Friday, August 9, 2024

The resurrection of Simone Biles



Simone Biles, during one of her exercises in the team final.FRANCISCO SECO


PARIS 2024

The resurrection of Simone Biles

The gymnast is once again the star of the U.S. team and of the Olympic Games. She is back and will end her journey in the world of sports only when she decides to

Paloma del Río
31 July 2024

By now, everything has already been said about Simone Biles. That she was born into a broken home, that it was her grandfather who, with his second wife, adopted Simone and her sister Adria, and that she grew up happy and athletic doing gymnastics from the age of six. She joined the national team very early on due to her talent and began to stand out in “minor” competitions until she was old enough to be part of the U.S. senior team. The coach at the time, Martha Karoly (wife of Bela Karoly, coach and discoverer of Nadia Comaneci and Mary Lou Retton) included her in the national team for the 2014 World Championships in Antwerp, and at the age of 16 she was proclaimed world champion, a title she has won six times. She has won 30 medals at World Championships, of which 23 are gold, far surpassing the second gymnast with the most medals, Vitaly Sherbo, an Olympic champion in Barcelona 92. She was champion of the United States on nine occasions. And she arrived in Paris with seven Olympic medals, tied with Shannon Miller. 

These are all numbers and statistics, but what makes Simone stand out is her human journey. Achieving sporting success means that you have the physical and mental conditions to submit to a level of stress above average, and to perform to a gymnastic level that is superior to that of others. And Biles has all of that.

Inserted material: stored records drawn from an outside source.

-- ==== Sys2Proof/Machine/Resume.lean ====
section
/-! DEFINITION. The sequencer goes on from where it stands (R21, R37): the rest of the phase, of the slot, of the byte, and of each
command, from any position of its pseudocode. -/

namespace Sys2Proof.Machine

/-- The body of each command, past its checks. -/
def bodyOf : Instr → State → Ran Unit
  | .reset => bodyReset
  | .writeBit b => bodyWriteBit b
  | .readBit => bodyReadBit
  | .writeByte v => bodyWriteByte v
  | .readByte => bodyReadByte
  | .writeBlock len => bodyWriteBlock len
  | .readBlock len => bodyReadBlock len
  | .writeRomCode => bodyWriteRomCode
  | .readRom => bodyReadRom
  | .searchFirst => bodySearchFirst
  | .searchNext => bodySearchNext
  | .verifyRom => bodyVerifyRom
  | .crc8Step b => bodyCrc8Step b
  | .crc8Block len => bodyCrc8Block len

/-- The rest of the procedure that the position stands in: a bus reset with PRESENT's write, a write slot, or a read slot. -/
inductive Rest where
  | reset (r : Ran Bool)
  | write (r : Ran Unit)
  | read (r : Ran Bool)
  | none

/-- The rest of a procedure from the phase that the position stands in (R116 to R118). -/
def restOfSlot (s : State) : Rest :=
  match s.pos.place with
  | .resetG => .reset (((restOfTicks .released s).andThen fun _ s => resetAfterG s).andThen presence)
  | .resetH => .reset (((restOfTicks .low s).andThen fun _ s => resetAfterH s).andThen presence)
  | .resetI => .reset (((restOfTicks .released s).andThen fun _ s => resetAfterI s).andThen presence)
  | .resetJ s1 => .reset (((restOfTicks .released s).andThen fun _ s => resetAfterJ s1 s).andThen presence)
  | .present => .reset ((resume .released s).andThen fun _ s => .ok s.flags.present s)
  | .writeLow b => .write ((restOfTicks .low s).andThen fun _ s => writeAfterLow b s)
  | .writeRel _ => .write (restOfTicks .released s)
  | .readLow => .read ((restOfTicks .low s).andThen fun _ s => readAfterLow s)
  | .readRel => .read ((restOfTicks .released s).andThen fun _ s => readAfterRel s)
  | .readEnd v => .read ((restOfTicks .released s).andThen fun _ s => .ok v s)
  | .start | .checks | .last _ => .none

/-- The rest of a byte that is being written (R123), from the end of its slot `i` on. -/
def restOfByteOut (v : Byte) (i : Nat) (r : Ran Unit) : Ran Unit :=
  r.andThen fun _ s => writeBits (i + 1) ((byteBits v).drop (i + 1)) s

/-- The rest of a byte that is being read (R123), from the end of the slot after the bits already read. -/
def restOfByteIn (bs : List Bool) (r : Ran Bool) : Ran Byte :=
  (r.andThen fun b s => readBits (7 - bs.length) (bs ++ [b]) s).andThen byteRead

/-- The bit that a write slot is writing (R117). -/
def Place.slotBit : Place → Bool
  | .writeLow b | .writeRel b => b
  | _ => false

/-- The rest of a search pass (R202) over the cursor given by reference, from the position: with no pass in hand yet the command
byte is being written. -/
def restOfPass (w : Walked) (s : State) : Option (Ran (ResultCode × Cursor)) :=
  let k := s.pos.bit
  let rest := searchBits w (64 - k) (k + 1)
  match restOfSlot s with
  | .reset r => some (r.andThen (passAfterReset w (s.walked w)))
  | .write r =>
    match s.passOf w with
    | none => some ((restOfByteOut s.cfg.cmdSearchRom k r).andThen (passAfterByte w (s.walked w)))
    | some p => some ((r.andThen fun _ s' => searchWritten w k p rest s.pos.place.slotBit s').andThen (passEnd w))
  | .read r =>
    match s.passOf w, s.tmp.a with
    | none, _ => none
    | some p, none => some ((r.andThen (searchSecond w k p rest)).andThen (passEnd w))
    | some p, some a => some ((r.andThen (searchTurn w k p rest a)).andThen (passEnd w))
  | .none => none

/-- The rest of each command's body, from a phase of it; none if the command has no such phase. -/
def restOfBody (i : Instr) (s : State) : Option (Ran Unit) :=
  let j := s.pos.byte
  match i, restOfSlot s with
  | .reset, .reset r => some (r.andThen resetEnd)
  | .writeBit _, .write r => some (r.andThen finishOk)
  | .readBit, .read r => some (r.andThen readBitEnd)
  | .writeByte v, .write r => some ((restOfByteOut v s.pos.bit r).andThen finishOk)
  | .readByte, .read r => some ((restOfByteIn s.tmp.bits r).andThen readByteEnd)
  | .writeBlock n, .write r =>
    some (((restOfByteOut (s.bufByte j) s.pos.bit r).andThen fun _ s => writeBuf (n.toNat - (j + 1)) (j + 1) s).andThen finishOk)
  | .readBlock n, .read r =>
    some (((restOfByteIn s.tmp.bits r).andThen fun v s => readBuf (n.toNat - (j + 1)) (j + 1) (s.setBufByte j v)).andThen finishOk)
  | .writeRomCode, .write r =>
    some (((restOfByteOut (romByte s.rom j) s.pos.bit r).andThen fun _ s' =>
      writeBytes (j + 1) ((romBytes s.rom).drop (j + 1)) s').andThen finishOk)
  | .readRom, .reset r => some (r.andThen readRomAfterReset)
  | .readRom, .write r => some ((restOfByteOut s.cfg.cmdReadRom s.pos.bit r).andThen readRomAfterByte)
  | .readRom, .read r =>
    some (((restOfByteIn s.tmp.bits r).andThen fun v s' => readBytes (7 - s.tmp.rbuf.length) (s.tmp.rbuf ++ [v]) s').andThen readRomEnd)
  | .searchFirst, _ => (restOfPass .registers s).map (·.andThen searchCommandEnd)
  | .searchNext, _ => (restOfPass .registers s).map (·.andThen searchCommandEnd)
  | .verifyRom, _ => (restOfPass .own s).map (·.andThen verifyEnd)
  | _, _ => none

/-- The rest of a command from a position past its start; none if its pseudocode has no such place. -/
def restOf (i : Instr) (s : State) : Option (Ran Unit) :=
  match s.pos.place with
  | .checks => some ((resume .released s).checked i (bodyOf i))
  | .last code => some ((resume .released s).complete code)
  | _ => restOfBody i s

/-- The rest of an illegal word's run (R95). -/
def restOfIllegal (s : State) : Option (Ran Unit) :=
  match s.pos.place with
  | .checks => some (resume .released s).illegal
  | .last code => some ((resume .released s).complete code)
  | _ => none

/-- A running command goes on; a place that it does not have has no step. -/
def goOn (r : Option (Ran Unit)) : Host.Outcome State Fault Refusal :=
  match r with
  | some r => r.outcome
  | none => .refused .noSuchPosition

end Sys2Proof.Machine
end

After the 2016 Rio Games, with four golds and one silver under her belt, Simone decided to take a break from the sport and slow down her competition. Meanwhile, a scandal broke out at the United States Gymnastics Federation: a group of gymnasts denounced the abuse they had suffered for years at the hands of the team’s doctor, Larry Nassar. It was revealed that they had filed complaints and that both coaches, the Karoly couple, and federation leaders had ignored, if not silenced, these abuses. Two gymnasts first filed complaints and more than 260 ended up joining the cause.

During the court hearings, it became evident that the Federation had been aware of this behavior since at least 2015. And that it did nothing to stop it. Nor did it do anything to stop the abusive treatment that the Karolys doled out to the gymnasts in their training center, which had been converted into the national team’s gym.

In 2018, Nassar was convicted and the sum of the years he was sentenced to will keep him in prison for life. The Federation lost many sponsors for turning a blind eye to this behavior; the team of coaches who knew what was happening and did nothing was fired. The Federation began to renew itself with coaches who are morally involved in ensuring the sport remains free of sexual abuse and inappropriate behavior.

The brave gymnasts who stepped up were compensated. With all that baggage, Simone Biles showed up at the Tokyo Games, delayed a year by the Covid pandemic and held in exceptional circumstances: without an audience, without family members to support her. The athletes were all alone.

Her technical and gymnastic ability was fully demonstrated. A gymnast does not have five moves named after her in the Code of Points, gymnastics’ scoring system, if it is not due to their extreme difficulty. And in the women’s artistic gymnastics we find four Biles: two on vault and two on floor exercises: One of the latter, which she also used as an exit from the balance beam, is so difficult that the technical committee of the women’s artistic gymnastics asked her not to repeat it, but to “simplify” it to avoid accidents. Biles now does it with a double-twisting, single somersault instead of a double. A degree of difficulty that many male gymnasts do not dare attempt.

And then Biles exploded. She was the big favorite to win multiple gold medals, but at the team final she couldn’t do any more. In the vault rotation she simplified the somersault. “What’s going on here?” we thought. Immediately, we saw Simone talking to her coaches, we saw her get dressed and sit down to wait. And she didn’t compete again until the balance beam final.

Gymnasts are known for having aerospace control of their body during their somersaults and jumps. They know perfectly well where their body is in the air and where the ceiling and the floor are located. And Simone had lost that ability to track her position. It’s called the “twisties”: without body control, your balance suffers and falls and injuries can occur.

Biles immediately realized that the mind-body connection was not working and she took a break. There were many people who did not understand it. But she, her family, the world of gymnastics, did. And she made a very good decision: she put her own physical and mental health above Olympic glory.

After returning from Tokyo, she took a break to recover and did not return to gymnastics until 2023. Today, she is once again the star of the team and of the Games.

The team has already won gold, and she has qualified for the individual all-around final and and the finals for vault, balance beam and floor exercise. She can take home five more Olympic medals from Paris, adding to the seven she already had.

She has acquired a new move that bears her name and has once again been the center of attention at the Games. Simone Biles is back and will end her journey whenever she decides to. At this point, no one questions her decisions. She is, without a doubt, the greatest of all time.